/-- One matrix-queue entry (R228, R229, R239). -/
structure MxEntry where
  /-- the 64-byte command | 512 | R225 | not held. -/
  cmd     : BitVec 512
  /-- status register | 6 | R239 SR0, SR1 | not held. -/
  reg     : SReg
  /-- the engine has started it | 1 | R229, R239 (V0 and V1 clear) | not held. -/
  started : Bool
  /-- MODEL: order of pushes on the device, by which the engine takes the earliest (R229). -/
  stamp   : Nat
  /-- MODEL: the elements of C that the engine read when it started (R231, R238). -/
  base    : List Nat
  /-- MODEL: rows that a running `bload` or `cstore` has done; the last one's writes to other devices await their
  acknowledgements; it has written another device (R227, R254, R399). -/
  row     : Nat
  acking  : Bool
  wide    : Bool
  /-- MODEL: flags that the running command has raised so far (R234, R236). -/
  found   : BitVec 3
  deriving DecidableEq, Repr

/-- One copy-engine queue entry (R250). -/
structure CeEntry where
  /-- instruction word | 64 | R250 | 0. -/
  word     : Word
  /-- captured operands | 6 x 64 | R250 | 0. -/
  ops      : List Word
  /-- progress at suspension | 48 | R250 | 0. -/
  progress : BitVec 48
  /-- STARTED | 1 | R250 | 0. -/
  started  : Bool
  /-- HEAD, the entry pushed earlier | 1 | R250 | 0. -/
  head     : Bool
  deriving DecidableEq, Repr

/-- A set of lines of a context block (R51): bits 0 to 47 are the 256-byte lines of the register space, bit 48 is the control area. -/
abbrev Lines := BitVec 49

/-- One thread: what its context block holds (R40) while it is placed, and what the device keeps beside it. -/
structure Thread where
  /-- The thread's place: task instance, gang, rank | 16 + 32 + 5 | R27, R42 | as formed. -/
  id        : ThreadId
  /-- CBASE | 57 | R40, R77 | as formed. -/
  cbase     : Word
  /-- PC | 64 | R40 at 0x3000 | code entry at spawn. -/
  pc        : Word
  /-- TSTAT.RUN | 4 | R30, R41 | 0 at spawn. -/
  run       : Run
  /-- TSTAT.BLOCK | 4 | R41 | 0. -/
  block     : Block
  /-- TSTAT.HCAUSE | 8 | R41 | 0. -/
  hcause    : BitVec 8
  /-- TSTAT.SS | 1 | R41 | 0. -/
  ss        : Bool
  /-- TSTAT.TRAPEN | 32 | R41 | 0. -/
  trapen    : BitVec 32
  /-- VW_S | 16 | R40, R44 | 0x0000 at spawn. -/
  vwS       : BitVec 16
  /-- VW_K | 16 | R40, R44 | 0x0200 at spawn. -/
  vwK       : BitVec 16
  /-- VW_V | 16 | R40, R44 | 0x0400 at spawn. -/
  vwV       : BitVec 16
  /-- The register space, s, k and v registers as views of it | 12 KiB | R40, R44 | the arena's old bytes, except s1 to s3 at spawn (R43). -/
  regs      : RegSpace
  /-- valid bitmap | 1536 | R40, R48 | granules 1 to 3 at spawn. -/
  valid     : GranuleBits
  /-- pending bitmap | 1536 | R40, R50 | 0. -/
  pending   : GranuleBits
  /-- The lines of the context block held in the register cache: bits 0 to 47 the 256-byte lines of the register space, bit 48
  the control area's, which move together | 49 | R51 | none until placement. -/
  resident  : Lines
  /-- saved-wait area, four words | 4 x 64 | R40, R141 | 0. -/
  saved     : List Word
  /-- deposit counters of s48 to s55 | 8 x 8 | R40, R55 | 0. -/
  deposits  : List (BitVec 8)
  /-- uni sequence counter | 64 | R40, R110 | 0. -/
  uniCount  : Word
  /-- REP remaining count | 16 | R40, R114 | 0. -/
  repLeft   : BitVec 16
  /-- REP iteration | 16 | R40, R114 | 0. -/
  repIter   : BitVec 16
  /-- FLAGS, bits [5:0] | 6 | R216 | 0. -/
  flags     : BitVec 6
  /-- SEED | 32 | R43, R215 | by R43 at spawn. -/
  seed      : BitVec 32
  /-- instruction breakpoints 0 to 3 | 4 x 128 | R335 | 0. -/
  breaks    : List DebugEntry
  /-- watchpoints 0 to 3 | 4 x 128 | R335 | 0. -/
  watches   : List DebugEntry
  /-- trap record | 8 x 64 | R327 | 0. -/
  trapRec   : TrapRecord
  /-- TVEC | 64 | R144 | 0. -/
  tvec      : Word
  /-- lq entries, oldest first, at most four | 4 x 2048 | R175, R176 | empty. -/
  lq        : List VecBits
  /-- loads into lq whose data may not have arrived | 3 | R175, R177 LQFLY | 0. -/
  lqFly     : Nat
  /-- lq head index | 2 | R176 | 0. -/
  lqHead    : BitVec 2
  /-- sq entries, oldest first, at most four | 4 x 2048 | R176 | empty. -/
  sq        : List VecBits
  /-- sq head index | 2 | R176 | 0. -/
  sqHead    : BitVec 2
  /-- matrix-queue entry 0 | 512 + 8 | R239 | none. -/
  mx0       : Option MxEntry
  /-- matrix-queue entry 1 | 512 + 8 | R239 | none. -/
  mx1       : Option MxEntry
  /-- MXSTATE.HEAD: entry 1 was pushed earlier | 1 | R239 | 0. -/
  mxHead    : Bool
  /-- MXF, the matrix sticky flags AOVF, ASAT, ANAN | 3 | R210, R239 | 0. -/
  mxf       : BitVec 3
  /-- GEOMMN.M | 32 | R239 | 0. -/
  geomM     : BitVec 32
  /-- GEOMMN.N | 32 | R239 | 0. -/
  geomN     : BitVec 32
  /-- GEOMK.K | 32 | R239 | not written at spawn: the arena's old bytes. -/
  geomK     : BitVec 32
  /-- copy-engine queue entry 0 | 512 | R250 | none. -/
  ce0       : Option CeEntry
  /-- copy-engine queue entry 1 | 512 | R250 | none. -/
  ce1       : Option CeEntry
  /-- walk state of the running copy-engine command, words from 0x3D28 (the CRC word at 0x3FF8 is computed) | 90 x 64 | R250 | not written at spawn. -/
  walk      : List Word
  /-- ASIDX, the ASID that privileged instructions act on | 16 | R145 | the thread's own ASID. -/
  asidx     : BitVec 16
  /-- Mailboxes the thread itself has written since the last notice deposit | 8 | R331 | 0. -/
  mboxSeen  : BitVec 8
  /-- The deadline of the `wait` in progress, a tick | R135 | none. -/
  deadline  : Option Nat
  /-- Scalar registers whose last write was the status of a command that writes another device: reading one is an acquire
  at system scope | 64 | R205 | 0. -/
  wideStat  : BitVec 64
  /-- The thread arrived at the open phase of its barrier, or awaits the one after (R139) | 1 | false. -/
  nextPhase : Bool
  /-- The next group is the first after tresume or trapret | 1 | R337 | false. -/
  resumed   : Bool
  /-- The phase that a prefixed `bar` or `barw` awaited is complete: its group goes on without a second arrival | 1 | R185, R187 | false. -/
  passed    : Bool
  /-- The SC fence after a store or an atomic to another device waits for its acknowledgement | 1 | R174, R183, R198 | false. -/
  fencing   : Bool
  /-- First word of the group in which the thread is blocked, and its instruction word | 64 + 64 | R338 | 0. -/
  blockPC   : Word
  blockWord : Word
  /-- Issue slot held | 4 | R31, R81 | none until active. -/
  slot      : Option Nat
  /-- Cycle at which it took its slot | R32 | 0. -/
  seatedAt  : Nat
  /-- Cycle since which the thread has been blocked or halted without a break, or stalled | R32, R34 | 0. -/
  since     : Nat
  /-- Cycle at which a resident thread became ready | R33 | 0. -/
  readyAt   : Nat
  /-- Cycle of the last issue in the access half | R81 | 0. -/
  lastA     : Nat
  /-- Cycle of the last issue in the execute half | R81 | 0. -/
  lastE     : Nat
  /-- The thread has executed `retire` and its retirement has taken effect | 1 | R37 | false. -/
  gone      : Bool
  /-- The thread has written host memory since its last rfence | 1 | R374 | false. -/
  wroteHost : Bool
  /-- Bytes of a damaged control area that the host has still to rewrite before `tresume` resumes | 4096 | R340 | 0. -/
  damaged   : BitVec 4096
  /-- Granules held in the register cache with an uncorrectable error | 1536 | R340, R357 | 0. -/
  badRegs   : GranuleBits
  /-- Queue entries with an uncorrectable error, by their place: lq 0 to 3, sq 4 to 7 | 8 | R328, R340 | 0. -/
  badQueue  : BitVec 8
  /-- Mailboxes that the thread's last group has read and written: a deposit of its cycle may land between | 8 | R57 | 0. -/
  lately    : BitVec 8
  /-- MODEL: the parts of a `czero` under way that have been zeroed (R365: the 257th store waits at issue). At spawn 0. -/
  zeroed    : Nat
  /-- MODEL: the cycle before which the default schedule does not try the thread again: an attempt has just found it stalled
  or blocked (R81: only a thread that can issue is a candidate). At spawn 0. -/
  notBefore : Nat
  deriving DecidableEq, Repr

◇ ◇ ◇ ◇ ◇

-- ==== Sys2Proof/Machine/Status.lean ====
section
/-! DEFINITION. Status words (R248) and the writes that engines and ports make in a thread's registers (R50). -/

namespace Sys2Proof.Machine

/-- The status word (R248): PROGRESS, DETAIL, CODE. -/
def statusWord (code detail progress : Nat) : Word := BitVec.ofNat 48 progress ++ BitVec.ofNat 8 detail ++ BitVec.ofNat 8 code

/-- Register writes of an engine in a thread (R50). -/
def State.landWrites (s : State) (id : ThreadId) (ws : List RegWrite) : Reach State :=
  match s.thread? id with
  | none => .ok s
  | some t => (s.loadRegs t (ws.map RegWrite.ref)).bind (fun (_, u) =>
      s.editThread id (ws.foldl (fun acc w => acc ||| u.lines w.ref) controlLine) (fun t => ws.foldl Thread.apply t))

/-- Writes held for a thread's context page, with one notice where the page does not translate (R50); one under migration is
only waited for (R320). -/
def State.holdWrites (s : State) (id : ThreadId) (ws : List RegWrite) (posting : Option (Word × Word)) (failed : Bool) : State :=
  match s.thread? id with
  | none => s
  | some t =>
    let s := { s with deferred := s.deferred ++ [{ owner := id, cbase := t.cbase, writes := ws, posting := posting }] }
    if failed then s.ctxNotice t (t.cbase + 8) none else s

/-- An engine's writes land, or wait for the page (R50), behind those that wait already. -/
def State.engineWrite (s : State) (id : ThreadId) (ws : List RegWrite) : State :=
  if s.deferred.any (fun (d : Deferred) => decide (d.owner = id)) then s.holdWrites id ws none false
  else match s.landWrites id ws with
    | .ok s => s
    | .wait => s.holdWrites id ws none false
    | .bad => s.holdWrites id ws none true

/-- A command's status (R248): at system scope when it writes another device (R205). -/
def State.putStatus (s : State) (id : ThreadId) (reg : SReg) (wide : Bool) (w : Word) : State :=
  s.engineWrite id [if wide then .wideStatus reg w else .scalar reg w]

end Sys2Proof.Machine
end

◇ ◇ ◇ ◇ ◇

Taking the listing above as the source, transcribe only the lines starting at the line with "R229, R239). -/" and going through the line with "devices await their", unaltered and with both ends included.

/-- One matrix-queue entry (R228, R229, R239). -/
structure MxEntry where
  /-- the 64-byte command | 512 | R225 | not held. -/
  cmd     : BitVec 512
  /-- status register | 6 | R239 SR0, SR1 | not held. -/
  reg     : SReg
  /-- the engine has started it | 1 | R229, R239 (V0 and V1 clear) | not held. -/
  started : Bool
  /-- MODEL: order of pushes on the device, by which the engine takes the earliest (R229). -/
  stamp   : Nat
  /-- MODEL: the elements of C that the engine read when it started (R231, R238). -/
  base    : List Nat
  /-- MODEL: rows that a running `bload` or `cstore` has done; the last one's writes to other devices await their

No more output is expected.